Justice Matters
Typography
  • Smaller Small Medium Big Bigger
  • Default Helvetica Segoe Georgia Times

By Jeanette Arnquist

“For I was a stranger and you welcomed me.” – Jesus of Nazareth

When my great-grandmother and great-grandfather came to the United States, all they had to do was find the money to board a ship. It was the same with my grandfather, who landed in New York in 1907 when he was 16, an unaccompanied minor. All of these people, my maternal ancestors, moved on to Eureka, Nevada, where they had relatives and friends from “the old country.” As long as you weren’t Chinese, it was easy to enter the U.S. up until about 1924 when a quota system was put in place. No permission was needed. There was no such thing as “illegal.”

My paternal ancestors came to what is now the United States before there was a United States. They didn’t need permission from anybody either.

Because I live in Southern Arizona, where it is easy for me to see the border, I’m going to focus on crossing the nearly 2,000 miles of border between the U.S. and Mexico. It is much harder for an immigrant to enter the U.S. now, but people are still doing it.

The wall: The new Iron Curtain

Building the new Iron Curtain – aka the wall between the U.S. and Mexico – started under George H. W. Bush and was greatly expanded under Bill Clinton. And each president since then has authorized the construction of more and more border wall. I can only begin to describe the damage this has done to the land, the plants and the animals. What the wall hasn’t done is stop unauthorized human border crossers.

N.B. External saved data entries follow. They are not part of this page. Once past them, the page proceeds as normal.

-- ==== Sys2Proof/Machine/Gateway.lean ====
section
/-! DEFINITION. The Gateway Unit: the uplink port and transmitter, frames from the uplink, flooding, the address
table's ageing, the management handler and reports toward the operator (chapter 8). -/

namespace Sys2Proof

/-- A home that may be named for a copy of a flooded frame (R138). -/
def mayBeNamed : Service → Bool
  | .upFull | .upLow | .quiet | .sleep | .waking => true
  | _ => false

/-- The management address and type are the defaults, with which no management frame can match (R129, log 60). -/
def Cfg.unmanaged (c : Cfg) : Bool := c.mgmtAddr == 0 && c.mgmtType == 0

end Sys2Proof

namespace Sys2Proof.Machine

/-! ## Reports in the gateway report buffer (R142, R143) -/

/-- An ORDER or REPORT call of this kind holds an entry reserved (R66): while this station receives it as callee, and
until the call ends if its close has not taken the entry. -/
def Cbi.reserves (k : CallKind) (c : Cbi) : Bool :=
  (c.part == .callee && c.rx.any fun r => r.kind == k) || c.reservedOver == some k

/-- Entries of the gateway report buffer that are taken: its reports, and the entry that a REPORT call reserves (R66). -/
def State.reportEntries (s : State) : Nat := s.gwu.reports.length + if s.cbi.reserves .report then 1 else 0

/-- Entries of the order buffer that are taken: its orders, and the entry that an ORDER call reserves (R66). -/
def State.orderEntries (s : State) : Nat := s.cbi.orders.length + if s.cbi.reserves .order then 1 else 0

/-- A report of the management handler (R142). -/
def State.handlerReport (tag : Word) (station code : Byte) (result : Result) (s : State) : State :=
  { s with gwu :=
    if s.reportEntries < 32 then { s.gwu with reports := s.gwu.reports ++ [⟨tag, station, .handler code result⟩] }
    else { s.gwu with ctr := { s.gwu.ctr with mgmtReportsLost := sat32 s.gwu.ctr.mgmtReportsLost 1 } } }

/-- OWN_REPORT_PASS (R143): the head of the own report queue passes into the gateway report buffer. -/
def execOwnReportPass (s : State) : Host.Outcome State Fault Refusal :=
  let t := s.fresh
  .next (State.settle s (match s.working, s.orh.queue with
    | true, r :: rest =>
      if s.reportEntries < 32 then
        { t with orh := { t.orh with queue := rest },
                 gwu := { t.gwu with reports := t.gwu.reports ++ [⟨r.tag, BitVec.ofNat 8 s.orh.stn.val, .own r.body⟩] } }
      else t
    | _, _ => t))

/-! ## Frames from the uplink (R132, R133, R138) -/

/-- The homes named for a copy of a flooded frame (R138), in index order. -/
def State.namedHomes (s : State) (d : Addr) : List HomeId :=
  homeIds.filter fun h => mayBeNamed (s.service h) && (groupBit d || (s.home h).learned.contains d)

/-- A frame flooded: the own homes' copies first, then the flood queue (R133). -/
def State.floodFrame (bytes : List Byte) (s : State) : State :=
  ((s.namedHomes (destinationOf bytes)).foldl (fun t h => t.placeDown h bytes) s).placeFlood bytes

/-- A data frame from the uplink sent toward its destination (R133). -/
def State.routeFrame (bytes : List Byte) (s : State) : State :=
  let d := destinationOf bytes
  if groupBit d then s.floodFrame bytes
  else match s.gwu.table.find? fun e => e.addr == d with
  | some e => if e.station = s.orh.stn then s.placeDown e.home bytes else s.placeStn e.station e.home bytes
  | none => s.floodFrame bytes

/-- An order offered to the management order list (R140). -/
def State.offerOrder (m : MgmtOrder) (s : State) : State :=
  if s.gwu.orders.length < 8 then
    { s with gwu := { s.gwu with orders := s.gwu.orders ++ [m],
                                 ctr := { s.gwu.ctr with ordersTaken := sat32 s.gwu.ctr.ordersTaken 1 } } }
  else s.handlerReport m.order.tag (BitVec.ofNat 8 m.target.val) (BitVec.ofNat 8 m.order.code.toNat) .notTaken

/-- A malformed management frame counted (R139). -/
def State.countMalformed (s : State) : State :=
  { s with gwu := { s.gwu with ctr := { s.gwu.ctr with malformed := sat32 s.gwu.ctr.malformed 1 } } }

/-- A management frame (R139). -/
def State.manage (bytes : List Byte) (s : State) : State :=
  if bytes.length < 20 then s.countMalformed
  else
    let t : State := { s with gwu := { s.gwu with operAddr := sourceOf bytes } }
    let tag := wordOf (pairOf bytes 14)
    let target := bytes.getD 16 0
    let code := bytes.getD 17 0
    let count := pairOf bytes 18
    if 7 < target.toNat ∨ 40 < count ∨ bytes.length < 20 + 2 * count then
      t.countMalformed.handlerReport tag target code .refusedRange
    else if 15 < code.toNat then t.countMalformed.handlerReport tag target code .unknownOrder
    else t.offerOrder ⟨octal target.toNat, ⟨tag, BitVec.ofNat 4 code.toNat, mgmtArgs bytes count⟩⟩

/-- A frame past the checks of the uplink is counted (R132, R147). -/
def State.countReceived (len : Nat) (s : State) : State :=
  { s with gwu := { s.gwu with ctr := { s.gwu.ctr with
      framesReceived := sat32 s.gwu.ctr.framesReceived 1, bytesReceived := sat48 s.gwu.ctr.bytesReceived len } } }

/-- A management frame by its destination and type (R132, step 3; R129). -/
def State.isManagement (s : State) (bytes : List Byte) : Bool :=
  !s.cfg.unmanaged && destinationOf bytes == s.cfg.mgmtAddr && wordOf (pairOf bytes 12) == s.cfg.mgmtType

/-- UPLINK_FRAME_RECEIVED (R132). -/
def execUplinkFrameReceived (bytes : List Byte) (err : Bool) (s : State) : Host.Outcome State Fault Refusal :=
  let t := s.fresh
  .next (State.settle s (
    if !s.working then
      { t with gwu := { t.gwu with ctr := { t.gwu.ctr with standbyDrops := sat32 t.gwu.ctr.standbyDrops 1 } } }
    else if err = true ∨ bytes.length < 14 ∨ 1536 < bytes.length then
      { t with gwu := { t.gwu with ctr := { t.gwu.ctr with errorDrops := sat32 t.gwu.ctr.errorDrops 1 } } }
    else
      let u := t.countReceived bytes.length
      if s.isManagement bytes then u.manage bytes else u.routeFrame bytes))

/-! ## The uplink port and the transmitter (R130, R131, R145) -/

/-- The frame of the uplink queue that the transmitter gives is freed (R31). -/
def State.dropGiven (s : State) : State :=
  match s.cqm.uplink with
  | [] => s
  | f :: rest => { s with cqm := { s.cqm.setFree (s.cqm.free + f.cells) with uplink := rest } }

/-- The frame being given is cut (R130): a queue frame is freed and counted, a report stays. -/
def State.cutGiving (s : State) : State :=
  match s.gwu.giving with
  | none => s
  | some .report => { s with gwu := { s.gwu with giving := none } }
  | some .queueFrame =>
    let t := s.dropGiven
    State.unblock { t with gwu := { t.gwu with giving := none },
                           cqm := { t.cqm with dropUplink := sat32 t.cqm.dropUplink 1 } }

/-- UPLINK_STATE_CHANGE (R130). -/
def execUplinkStateChange (up : Bool) (s : State) : Host.Outcome State Fault Refusal :=
  let t := s.fresh
  let u : State := { t with gwu := { t.gwu with uplinkUp := up } }
  .next (State.settle s (if s.working && s.gwu.uplinkUp && !up then u.cutGiving else u))

/-- The report frame at the head of the buffer (R145). -/
def State.headReport (s : State) : Option (List Byte) :=
  s.gwu.reports.head?.map fun r => reportFrame s.gwu.operAddr s.cfg.mgmtAddr s.cfg.mgmtType r

/-- What the transmitter would give next: the head report before the head of the uplink queue (R131). -/
def State.nextGiven (s : State) : Option (Giving × List Byte) :=
  match s.headReport with
  | some bytes => some (.report, bytes)
  | none => s.cqm.uplink.head?.map fun f => (.queueFrame, f.bytes)

/-- The transmitter starts (R131). -/
def State.startGiving (g : Giving) (bytes : List Byte) (s : State) : State :=
  { s with gwu := { s.gwu with giving := some g, bucket := s.gwu.bucket - bytes.length },
           out := s.out ++ [.uplinkFrame bytes] }

/-- TRANSMITTER_START (R131). -/
def execTransmitterStart (s : State) : Host.Outcome State Fault Refusal :=
  let t := s.fresh
  .next (if s.working ∧ s.gwu.giving = none ∧ s.gwu.uplinkUp = true then
    match s.nextGiven with
    | some (g, bytes) => if bytes.length ≤ s.gwu.bucket then t.startGiving g bytes else t
    | none => t
  else t)

/-- A queue frame taken whole by the PHY (R31, R131). -/
def State.queueFrameSent (s : State) : State :=
  match s.cqm.uplink with
  | [] => { s with gwu := { s.gwu with giving := none } }
  | f :: _ =>
    let t := s.dropGiven
    State.unblock { t with gwu := { t.gwu with
      giving := none
      ctr := { t.gwu.ctr with framesSent := sat32 t.gwu.ctr.framesSent 1,
                              bytesSent := sat48 t.gwu.ctr.bytesSent f.length } } }

/-- A report that is this station's reply to RESTART (R187). -/
def isRestartReport (r : GatewayReport) : Bool :=
  match r.body with
  | .own b => isRestartBody b
  | _ => false

/-- A report frame taken whole by the PHY (R131); the reply to RESTART makes the restart take effect (R187). -/
def State.reportSent (s : State) : State :=
  let left := s.gwu.reports.head?.elim false isRestartReport
  State.restartIfLeft left { s with gwu := { s.gwu with
    giving := none, reports := s.gwu.reports.tail
    ctr := { s.gwu.ctr with reportsSent := sat32 s.gwu.ctr.reportsSent 1 } } }

/-- UPLINK_FRAME_TAKEN (R131, R187). -/
def execUplinkFrameTaken (s : State) : Host.Outcome State Fault Refusal :=
  let t := s.fresh
  .next (State.settle s (match s.gwu.giving with
    | none => t
    | some .queueFrame => t.queueFrameSent
    | some .report => t.reportSent))

/-! ## Ageing, and the hand-off of own orders (R136, R140) -/

/-- The table after an age tick (R136). -/
def ageTable (t : List AddrEntry) : List AddrEntry :=
  (t.map fun e => { e with age := e.age + 1 }).filter fun e => decide (e.age < 300)

/-- ADDRESS_AGE_TICK (R136). -/
def execAddressAgeTick (s : State) : Host.Outcome State Fault Refusal :=
  let t := s.fresh
  .next (if s.working then
    { t with gwu := { t.gwu with
        table := ageTable t.gwu.table, tickStart := t.now
        ctr := { t.gwu.ctr with
          agedOut := sat32 t.gwu.ctr.agedOut (t.gwu.table.length - (ageTable t.gwu.table).length) } } }
  else t)

/-- MANAGEMENT_ORDER_HANDOFF (R140): the oldest order for this station goes to its own order buffer. -/
def execManagementOrderHandoff (s : State) : Host.Outcome State Fault Refusal :=
  let t := s.fresh
  .next (State.settle s (match s.gwu.orders.find? fun m => m.target == s.orh.stn with
    | some m =>
      if s.working ∧ s.orderEntries < 4 ∧ s.stalled = false then
        { t with gwu := { t.gwu with orders := t.gwu.orders.eraseP fun m => m.target == s.orh.stn },
                 cbi := { t.cbi with orders := t.cbi.orders ++ [m.order] } }
      else t
    | none => t))

end Sys2Proof.Machine
end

Under Donald Trump, 458 miles of border wall were constructed at a cost of $15 billion, or about $30 million per mile. Nearly half of this was in Arizona. Much of this construction replaced some kind of barrier already in place, for example, replacing a 12-foot-high wall with a 30-foot-high one.

To build this wall, 84 different environmental protections were waived, because this was declared a national emergency. Unless it has rained recently, you can drive along the newly built wall on a dirt “road” that is perhaps 25 to 30 feet wide. Every plant, every rock, every bit of dirt has been moved. Hills have been leveled. Mountains have been blasted away. It is no wonder that environmentalists have decried the wall.

But the wall is not complete. Even the United States Government could not overcome geography. There are places where it was just too remote and too hard to build the wall. And in some places where the wall was built, there are gaps, lots of gaps. Mostly the gaps occur where the wall crosses a wash, a place where water flows after a rainstorm.

Last December I joined a trip to the border, following the wall east from Sasabe, Arizona. At one of the gaps, we encountered a group of two men and two women, asylum seekers from Cuba. They had crossed into the United States the night before and they had spent the night huddled around a small campfire, hoping to get picked up. No border patrol or anyone else had driven past. It took us about 30 minutes to find a place where there was a cell phone signal so we could call  Border Patrol. Note that a BP agent arrived quickly. The agent was fluent in Spanish and very gentle with the asylum seekers.

A bit later, at another gap in the wall, we encountered a group of Guatemalan young men, boys really, who were not seeking asylum, but hoping to enter the United States to work. If these boys succeed in crossing without getting caught, they face hiking and bushwhacking through 50 miles of desert before they reach anything that might be a pickup point. It is hard to carry enough water to survive that, even in winter.

Making it harder to cross the border doesn’t deter crossing. It only makes it more dangerous.

The problem and the solution

The “problem” of unauthorized entry into the United States is really complex. Over the last 100 years, our immigration policies have become more complicated and more dysfunctional. We build layer after layer of “solutions” without looking at the systemic causes. It seems that politicians have stoked fear of “the stranger” to get reelected. And so we get one simplistic, one-dimensional proposal after another. Detain asylum seekers. Separate children from parents. Build a wall. Send border crossers to prison.

None of this addresses the root causes or does anything for the desperate people who risk everything to cross.

What is the solution? I can’t tell you that. I do know this. As long as people and politicians argue and think in terms of winning and losing, no solutions will emerge. That will not happen until people from differing perspectives come together with the goal of working for the common good.

Jeanette Arnquist is a former Director of the Department of Life, Dignity & Justice for the Diocese of San Bernardino. She is retired and living in Tucson, Arizona where she remains active in social concerns ministries.